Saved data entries
-- ==== Sys2Proof/Certificates/Slice0/Obligations.lean ====
section
/-! DEFINITION. The statements for the provers. Each docstring names the rules of spec/ that the statement rests on. -/


open Sys2Proof
open Sys2Proof.Machine

/-! ### Encoding -/

/-- Decoding the word of a well-formed command gives it back, for every command and every operand its encoding allows
(30_encoding.md R56 to R61). -/
def Obligations.DecodeOfEncode : Prop :=
  ∀ i : Instr, i.wf = true → decode (encode i) = .ok i

/-- A word that decodes has one meaning: it is the encoding of the well-formed command it decodes to (30_encoding.md
R57, R59). -/
def Obligations.EncodeOfDecode : Prop :=
  ∀ (c : Word) (i : Instr), decode c = .ok i → i.wf = true ∧ encode i = c

/-- A word is a command exactly when one row of the opcode map covers it, `word & mask = match`, and at most one row
does (30_encoding.md R57, R58, R59). -/
def Obligations.DecodeFollowsOpcodeMap : Prop :=
  ∀ c : Word,
    ((∃ i, decode c = .ok i) ↔ ∃ row ∈ opcodeMap, c &&& row.format.fixedMask = row.pattern) ∧
    ∀ row ∈ opcodeMap, ∀ row' ∈ opcodeMap,
      c &&& row.format.fixedMask = row.pattern → c &&& row'.format.fixedMask = row'.pattern → row = row'

/-- Words written out by hand in the rules of spec/ decode to the commands they stand for. -/
def Obligations.RuleExampleWordsDecode : Prop :=
  decode 0x00088221 = .ok (.extf 1 2 16 8) ∧ decode 0x00088422 = .ok (.insf 1 4 16 8) ∧
  decode 0x00002C63 = .ok (.mskupd 3 4 5) ∧ decode 0x000007E4 = .ok (.dlc2len 7 7) ∧
  decode 0x00000A27 = .ok (.idenc 1 2 .extended) ∧ decode 0x00000050 = .ok (.enctx 2) ∧
  decode 0x00000015 = .ok .decrx

/-! ### A step -/

/-- When the host's next access writes `c` to CMD and `c` decodes to `i`, the step stores `c` in CMD and is exec of `i`
(30_encoding.md R55). -/
def Obligations.StepRunsDecodedCommand : Prop :=
  ∀ (s : State) (rest : List HostAccess) (c : Word) (i : Instr),
    s.pending = .write .w32 0x000 c :: rest → decode c = .ok i →
    step s = exec i { s with pending := rest, cmd := c }

/-- A reserved opcode, and a defined opcode with a reserved bit set, end with ILLEGAL_CMD (code 1): CMD holds the word
and nothing but STATUS changes with it (30_encoding.md R62, R59; 60_exceptions.md R132). -/
def Obligations.IllegalWordRaisesIllegalCmd : Prop :=
  ∀ (s : State) (rest : List HostAccess) (c : Word),
    s.pending = .write .w32 0x000 c :: rest →
    (c.toNat % 32 ∈ [0x09, 0x0A, 0x0B, 0x0C, 0x0D, 0x0E, 0x0F, 0x13, 0x17, 0x18, 0x19, 0x1A, 0x1B, 0x1C, 0x1D, 0x1E, 0x1F]
      ∨ ∃ row ∈ opcodeMap, row.pattern.toNat = c.toNat % 32 ∧ c &&& row.format.fixedMask ≠ row.pattern) →
    step s = .next (State.endedWith { s with pending := rest, cmd := c } 1)

/-- With no host access pending a step changes nothing. The model's choice (log entry 5): the block does not run between
host accesses (00_scope.md R7). -/
def Obligations.IdleStepChangesNothing : Prop :=
  ∀ s : State, s.pending = [] → step s = .next s

/-- A step refuses a host access exactly when it is not 32 bits wide, or its offset is no multiple of 4, or nothing is
mapped there (20_memory.md R45, R41). -/
def Obligations.UnadmittedAccessRefused : Prop :=
  ∀ (s : State) (rest : List HostAccess) (width : AccessWidth) (offset : BitVec 12) (v : Word),
    (s.pending = .read width offset :: rest ∨ s.pending = .write width offset v :: rest) →
    ((∃ r, step s = .refused r) ↔
      width ≠ .w32 ∨ offset.toNat % 4 ≠ 0 ∨ ∀ loc : Loc, loc.offset ≠ offset.toNat)

/-- A host read of a mapped offset answers the value that stands there and changes nothing (20_memory.md R46, R47). -/
def Obligations.HostReadChangesNothing : Prop :=
  ∀ (s : State) (rest : List HostAccess) (loc : Loc),
    s.pending = .read .w32 (BitVec.ofNat 12 loc.offset) :: rest →
    step s = .next { s with pending := rest, replies := s.readLoc loc :: s.replies }

/-- A host write to any mapped offset but CMD, STATUS and CFG makes that offset read as the value written and every
other offset as before (20_memory.md R46, R47, R51). -/
def Obligations.HostWriteStoresOnlyItsWord : Prop :=
  ∀ (s : State) (rest : List HostAccess) (loc : Loc) (v : Word),
    s.pending = .write .w32 (BitVec.ofNat 12 loc.offset) v :: rest →
    loc ≠ .cmd → loc ≠ .status → loc ≠ .cfg →
    ∃ t, step s = .next t ∧ t.readLoc loc = v ∧ (∀ other : Loc, other ≠ loc → t.readLoc other = s.readLoc other) ∧
      t.pending = rest ∧ t.replies = s.replies ∧ t.layout = s.layout

/-- A host write to STATUS clears ANYERR when bit 8 of the value is 1 and changes nothing else (10_state.md R23). -/
def Obligations.StatusWriteClearsAnyErr : Prop :=
  ∀ (s : State) (rest : List HostAccess) (v : Word),
    s.pending = .write .w32 0x004 v :: rest →
    step s = .next { s with pending := rest, status := if v.getLsbD 8 then s.status &&& 0xFFFFFEFF else s.status }

/-- A host write to CFG sets SEQW to bit 0 of the value; in states of the invariant CFG then reads as that bit alone
(10_state.md R24). -/
def Obligations.CfgWriteSetsSeqw : Prop :=
  ∀ (s : State) (rest : List HostAccess) (v : Word),
    s.pending = .write .w32 0x008 v :: rest → s.Inv →
    step s = .next { s with pending := rest, cfg := BitVec.ofNat 32 (v.toNat % 2) }

/-- DATA and OBJ words are four bytes, lowest address least significant, on a host read and on a host write
(20_memory.md R44; 00_scope.md R12). -/
def Obligations.BufferWordsAreLittleEndian : Prop :=
  ∀ (s : State) (v : Word),
    (∀ k : Fin 16,
      (s.readLoc (.data k)).toNat = (s.data.read (4 * k)).toNat + 2 ^ 8 * (s.data.read (4 * k + 1)).toNat +
        2 ^ 16 * (s.data.read (4 * k + 2)).toNat + 2 ^ 24 * (s.data.read (4 * k + 3)).toNat ∧
      ∀ a, ((s.writeLoc (.data k) v).data.read a).toNat =
        if 4 * k ≤ a ∧ a < 4 * k + 4 then v.toNat / 2 ^ (8 * (a - 4 * k)) % 2 ^ 8 else (s.data.read a).toNat) ∧
    (∀ k : Fin 19,
      (s.readLoc (.obj k)).toNat = (s.obj.read (4 * k)).toNat + 2 ^ 8 * (s.obj.read (4 * k + 1)).toNat +
        2 ^ 16 * (s.obj.read (4 * k + 2)).toNat + 2 ^ 24 * (s.obj.read (4 * k + 3)).toNat ∧
      ∀ a, ((s.writeLoc (.obj k) v).obj.read a).toNat =
        if 4 * k ≤ a ∧ a < 4 * k + 4 then v.toNat / 2 ^ (8 * (a - 4 * k)) % 2 ^ 8 else (s.obj.read a).toNat)

/-- After reset every register reads 0, every byte of DATA and OBJ reads 0x00, and so does every mapped offset
(10_state.md R33). -/
def Obligations.ResetValuesAreZero : Prop :=
  (∀ loc : Loc, State.reset.readLoc loc = 0) ∧ (∀ a, State.reset.data.read a = 0) ∧ (∀ a, State.reset.obj.read a = 0)

/-- The reset input puts every piece of the block's state to its reset value and runs no command
(70_reset_and_hazards.md R150). The layout stays because it is how the block is built (log entry 10); that the host's
side of the port stays is the model's choice (log entry 6). -/
def Obligations.ResetInputResetsBlock : Prop :=
  ∀ (s : State) (rest : List HostAccess),
    s.pending = .reset :: rest →
    step s = .next { State.reset with layout := s.layout, pending := rest, replies := s.replies }

/-! ### What each command does

`endedOk` and `endedWith` say what becomes of STATUS; every field a right side does not name is unchanged. -/

/-- NOP clears ERR and does nothing else (40_bitfield.md R72). -/
def Obligations.NopClearsErr : Prop :=
  ∀ s : State, exec .nop s = .next s.endedOk

/-- EXTF writes the field (x[rs] / 2^shift) mod 2^width to rd and nothing else; an illegal descriptor is BAD_FIELD_SPEC
(40_bitfield.md R73, R71). -/
def Obligations.ExtfWritesField : Prop :=
  ∀ (rd rs : Reg) (shift width : Nat) (s : State),
    (width ≤ 32 ∧ shift + width ≤ 32 →
      exec (.extf rd rs shift width) s =
        .next (State.endedOk { s with gpr := s.gpr.set rd (BitVec.ofNat 32 (s.gpr[rs].toNat / 2 ^ shift % 2 ^ width)) })) ∧
    (32 < width ∨ 32 < shift + width → exec (.extf rd rs shift width) s = .next (s.endedWith 2))

/-- INSF replaces the bits shift .. shift+width-1 of rd by the value in rs and leaves the other bits; an illegal
descriptor is BAD_FIELD_SPEC, and after that a value of 2^width or more is FIELD_RANGE (40_bitfield.md R74, R71). -/
def Obligations.InsfReplacesField : Prop :=
  ∀ (rd rs : Reg) (shift width : Nat) (s : State),
    (width ≤ 32 ∧ shift + width ≤ 32 ∧ s.gpr[rs].toNat < 2 ^ width →
      ∃ r : Word,
        exec (.insf rd rs shift width) s = .next (State.endedOk { s with gpr := s.gpr.set rd r }) ∧
        ∀ b, b < 32 → r.getLsbD b =
          if shift ≤ b ∧ b < shift + width then s.gpr[rs].getLsbD (b - shift) else s.gpr[rd].getLsbD b) ∧
    (width ≤ 32 ∧ shift + width ≤ 32 ∧ 2 ^ width ≤ s.gpr[rs].toNat →
      exec (.insf rd rs shift width) s = .next (s.endedWith 3)) ∧
    (32 < width ∨ 32 < shift + width → exec (.insf rd rs shift width) s = .next (s.endedWith 2))

/-- MSKUPD takes each bit of rd from rs where the mask bit in rm is 1 and keeps it where it is 0 (40_bitfield.md R75).
-/
def Obligations.MskupdUpdatesMaskedBits : Prop :=
  ∀ (rd rs rm : Reg) (s : State),
    ∃ r : Word,
      exec (.mskupd rd rs rm) s = .next (State.endedOk { s with gpr := s.gpr.set rd r }) ∧
      ∀ b, b < 32 → r.getLsbD b = if s.gpr[rm].getLsbD b then s.gpr[rs].getLsbD b else s.gpr[rd].getLsbD b

/-- DLC2LEN writes the payload length of the data-length code in rs to rd; a code above 15 is FIELD_RANGE
(41_dlc_size.md R83, R80). -/
def Obligations.Dlc2lenWritesLength : Prop :=
  ∀ (rd rs : Reg) (s : State),
    (∀ d len : Nat, (d, len) ∈ [(0, 0), (1, 1), (2, 2), (3, 3), (4, 4), (5, 5), (6, 6), (7, 7), (8, 8), (9, 12), (10, 16),
        (11, 20), (12, 24), (13, 32), (14, 48), (15, 64)] → s.gpr[rs].toNat = d →
      exec (.dlc2len rd rs) s = .next (State.endedOk { s with gpr := s.gpr.set rd (BitVec.ofNat 32 len) })) ∧
    (15 < s.gpr[rs].toNat → exec (.dlc2len rd rs) s = .next (s.endedWith 3))

/-- LEN2DLC writes the data-length code of the byte count in rs to rd; a byte count that no code names is INVALID_DLC
(41_dlc_size.md R84, R81). -/
def Obligations.Len2dlcWritesCode : Prop :=
  ∀ (rd rs : Reg) (s : State),
    (∀ d len : Nat, (d, len) ∈ [(0, 0), (1, 1), (2, 2), (3, 3), (4, 4), (5, 5), (6, 6), (7, 7), (8, 8), (9, 12), (10, 16),
        (11, 20), (12, 24), (13, 32), (14, 48), (15, 64)] → s.gpr[rs].toNat = len →
      exec (.len2dlc rd rs) s = .next (State.endedOk { s with gpr := s.gpr.set rd (BitVec.ofNat 32 d) })) ∧
    (s.gpr[rs].toNat ∉ [0, 1, 2, 3, 4, 5, 6, 7, 8, 12, 16, 20, 24, 32, 48, 64] →
      exec (.len2dlc rd rs) s = .next (s.endedWith 4))

/-- PLS2LEN writes the element payload size of the class in rs to rd; a class above 7 is FIELD_RANGE (41_dlc_size.md
R85, R82). -/
def Obligations.Pls2lenWritesSize : Prop :=
  ∀ (rd rs : Reg) (s : State),
    (∀ k p : Nat, (k, p) ∈ [(0, 8), (1, 12), (2, 16), (3, 20), (4, 24), (5, 32), (6, 48), (7, 64)] → s.gpr[rs].toNat = k →
      exec (.pls2len rd rs) s = .next (State.endedOk { s with gpr := s.gpr.set rd (BitVec.ofNat 32 p) })) ∧
    (7 < s.gpr[rs].toNat → exec (.pls2len rd rs) s = .next (s.endedWith 3))

/-- IDENC writes the identifier word to rd: for X = 0 the identifier in SID, and for X = 1 its upper 11 bits in SID and
its lower 18 bits in EID; an identifier that does not fit is FIELD_RANGE (42_identifier.md R91, R93). SID and EID stand
where the block's layout puts them, whichever non-overlapping layout that is (92_eei_decisions.md D9). -/
def Obligations.IdencWritesIdentifierWord : Prop :=
  ∀ (rd rs : Reg) (s : State),
    (s.gpr[rs].toNat < 2 ^ 11 → s.layout.NonOverlapping →
      exec (.idenc rd rs .standard) s = .next (State.endedOk { s with
        gpr := s.gpr.set rd (BitVec.ofNat 32 (2 ^ s.layout.sid * s.gpr[rs].toNat)) })) ∧
    (2 ^ 11 ≤ s.gpr[rs].toNat → exec (.idenc rd rs .standard) s = .next (s.endedWith 3)) ∧
    (s.gpr[rs].toNat < 2 ^ 29 → s.layout.NonOverlapping →
      exec (.idenc rd rs .extended) s = .next (State.endedOk { s with
        gpr := s.gpr.set rd (BitVec.ofNat 32
          (2 ^ s.layout.sid * (s.gpr[rs].toNat / 2 ^ 18) + 2 ^ s.layout.eid * (s.gpr[rs].toNat % 2 ^ 18))) })) ∧
    (2 ^ 29 ≤ s.gpr[rs].toNat → exec (.idenc rd rs .extended) s = .next (s.endedWith 3))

### ASSIGNMENT
Check each line of the data for "reads". Copy the lines where it turns up.

### EXPECTED OUTPUT
/-- A host write to CFG sets SEQW to bit 0 of the value; in states of the invariant CFG then reads as that bit alone
/-- After reset every register reads 0, every byte of DATA and OBJ reads 0x00, and so does every mapped offset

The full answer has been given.